If there are any Kill Bill fans in here, this is the flashlight the Uma Thurman is given when they try to bury her alive in Kill Bill Vol 2.


----------



## Mr_Light (Oct 5, 2006)

WOW, the actual prop from the movie for only $.50.......


I also wanted to mention I have the 2C version of this light which I use with a PR base SMJLED. Very nice.


----------



## Illum (Oct 5, 2006)

Omega Man said:


> Inside:



I didnt know they make red inova 24/7s...and ah...a domo-kun fan are we? good to know....

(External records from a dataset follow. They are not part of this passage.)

-- ==== Sys2Proof/Machine/RemoteIn.lean ====
section
/-! DEFINITION. The inbound side of the remote engine (R272-R292): staging, the checks on arrival, landings, rings, GET service,
and the registers of outbound and inbound windows (R262-R264, R273-R276, R286). -/

namespace Sys2Proof.Machine

open Sys2Proof

/-! ### Inbound windows -/

/-- STATE of an inbound window: 0 CLOSED, 1 OPEN, 2 CLOSING (R273). -/
def rinState (s : State) (d n : Nat) : Nat := rf s d (.rinCfg n) 22 2

/-- Landing handle. -/
def rinHandle (s : State) (d n : Nat) : Nat := rf s d (.rinBuf n) 0 20

/-- Bytes of the landing entry: SZ of R284. -/
def rinSize (s : State) (d n : Nat) : Nat :=
  let e := hEntry (rinHandle s d n)
  (catExtent s d e + 1) * (if catIsWindow s d e then catPage s d e else 4096)

/-- A register of the window is unsafe (R319). -/
def rinUnsafe (s : State) (d n : Nat) : Bool :=
  [Reg.rinCfg n, .rinSrc n, .rinBuf n, .rinNote n].any (isUnsafe s d)

/-- A staged message. -/
def stagedOf (s : State) (id : Nat) : Option Staged := s.remote.staged.find? (fun m => m.id == id)

def stagedMod (s : State) (id : Nat) (f : Staged → Staged) : State :=
  s.onRemote (fun r => { r with staged := r.staged.map (fun m => if m.id == id then f m else m) })

/-- The window that a message names. -/
def Staged.win (m : Staged) : Nat := m.msg.dwin.toNat

/-- The transfers of a message that a grant has not yet taken. -/
def ungranted (x : Slot) : Bool := x.stage == .translate || x.stage == .storeRead || x.stage == .waiting

/-- The transfers of a message. -/
def messageSlots (s : State) (id : Nat) : List Slot :=
  s.fabric.slots.filter (fun x => x.kind == .landing id || x.kind == .serve id)

/-! ### Replies -/

/-- A reply leaves; a reply to a sealed request is sealed under the window's key slot, where that holds a key (R290). A die whose node is
not set answers every message with STATE (R261). -/
def sendReply (s : State) (d : Nat) (m : RemoteMsg) (kind0 code0 detail0 : Nat) (data0 : List Byte) : State :=
  let set := nodeOf s d != 0x7FFF
  let kind := if set then kind0 else 5
  let code := if set then code0 else Code.state
  let detail := if set then detail0 else 0
  let data := if set then data0 else []
  let r := { replyTo m kind data.length code detail with payload := data, sealedFlag := false }
  let n := m.dwin.toNat
  match m.sealedFlag, rinTen s d n with
  | true, some t =>
    (match sealMsg s d t (rf s d (.rinCfg n) 12 5) { r with sealedFlag := true } with
     | some p => sendMsg p.1 d p.2
     | none => sendMsg s d r)
  | _, _ => sendMsg s d r

/-- Counter of a refusal by its status (R293). -/
def refusalCounter (code : Nat) : Option Nat :=
  if code == Code.busy then some 10 else if code == Code.closed then some 11 else if code == Code.stale then some 12
  else if code == Code.sealFail then some 13 else if code == Code.full then some 14 else none

/-- A message is refused: it is counted and answered. -/
def refuseMsg (s : State) (d : Nat) (m : RemoteMsg) (code detail : Nat) : State :=
  let s1 := match refusalCounter code with | some i => dieCount s d i | none => s
  sendReply s1 d m 5 code detail []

I dont think you should mod the light....its basically an antique...
leave it somewhere on the self of lights...buy some tarnish cleaner and rubb it squeaky clean before moving it into your collection shelf


----------



## Niteowl (Oct 5, 2006)

That's a great find, especially for $.50.

I've got a few "chromies" and find myself going low-tech once in a while for lighting in the house with a recently aquired stock Sportsman 2C. I had modified it, but it was too bright for in the house.


----------



## Omega Man (Oct 5, 2006)

I noticed my toys in the background of the shots, and was curious if anyone would comment. Yes rscanady, that's a Hellraiser Cenobite cube! It's plastic, 3 pieces glued together, the fourth panel slides on and off. VERY cool, I can't even remember where the heck I bought that thing, a local comicbook store I think. Back when comic stores existed, and made a living off Pogs and Magic:The Gathering cards.

And yeah Illum, that's Domo-Kun. I like alot of japanese pop culture stuff, including the geeky side of things like Domo Kun, Badtz Maru, animes, etc.
The red 24/7 was from Unforgiven's BST sale, a *real* bargin!

I really want a ROP, and if this light could do it, I'd like to try, since it's all metal (except for the bulb holder, which is red/black plastic), and has the glass lense. If I don't use it for that, it'd sit in a bag with my other unused lights.


----------



## bimemrboy318 (Oct 5, 2006)

No, no... I didn't mean that was the exact light. But that same model light was used in the movie. I wonder why they didn't have a modern day equivalent of a 2D light instead... I guess they were gonna bury her anyways!



Mr_Light said:


> WOW, the actual prop from the movie for only $.50.......
> 
> 
> I also wanted to mention I have the 2C version of this light which I use with a PR base SMJLED. Very nice.


----------



## thunderlight (Oct 5, 2006)

Hi Omega Man,

Nice find and you can't beat the price.

I like to collect these old flashlights. Unless it is for a quick demo, I use only NIMH rechargables to avoid leaks since these flashlights are no longer manufactured. Generally, the only old flashlights like these that I keep with batteries [the rechargables] are magnet models. These are in plain sight, stuck to the fridge. So, I can use them from time to time and recharge the batteries as necessary.

I silicon grease the threadable components, clean any accessible electrical connections, test them to make sure that they still work with batteries, then remove the batteries, and put them on the shelf unless they are magnet lights. I suppose you could use some anti-tarnish solution, but I would be worried about damaging the finish and/or destroying their value as an antique.

If you do put batteries in these models, put the batteries in a cardboard tube inside the flashlight. This will keep the batteries from rattling and will help protect the light from leaks and prevent damage if something happens to the exterior wrapping on the batteries. Frequently, you will find a cardboard tube already in the flashlight.


----------



## Omega Man (Oct 5, 2006)

Thanks for the advice, thunderlight. Slipping a bit of posterboard in there wouldn't be a problem. If I was to use it for a ROP, I'd use Nimh for it. 
It works with the SMJLED, but I did not try the original bulb yet.
Like the pics show, it's really in nice shape, no corrosion or rust inside or out.


----------



## ace0001a (Oct 26, 2006)

Garrity recently made a "Chrome Classics" model that replicates these old school type of flashlights. I've seen at Walmart at one time or another in different colors. I was able to get my hands on a blue one. Feels like it's made out of the same kind of aluminum used in soda cans. Has the momentary on button and constant on switch. The reflector is pitted with holes to aid in diffusion of the light. I dropped in an SMJLED bulb and it works pretty good.


----------



## carbine15 (Oct 26, 2006)

those chrome classics use a plastic lens and plastic reflector so ROP conversions are out of the question.


----------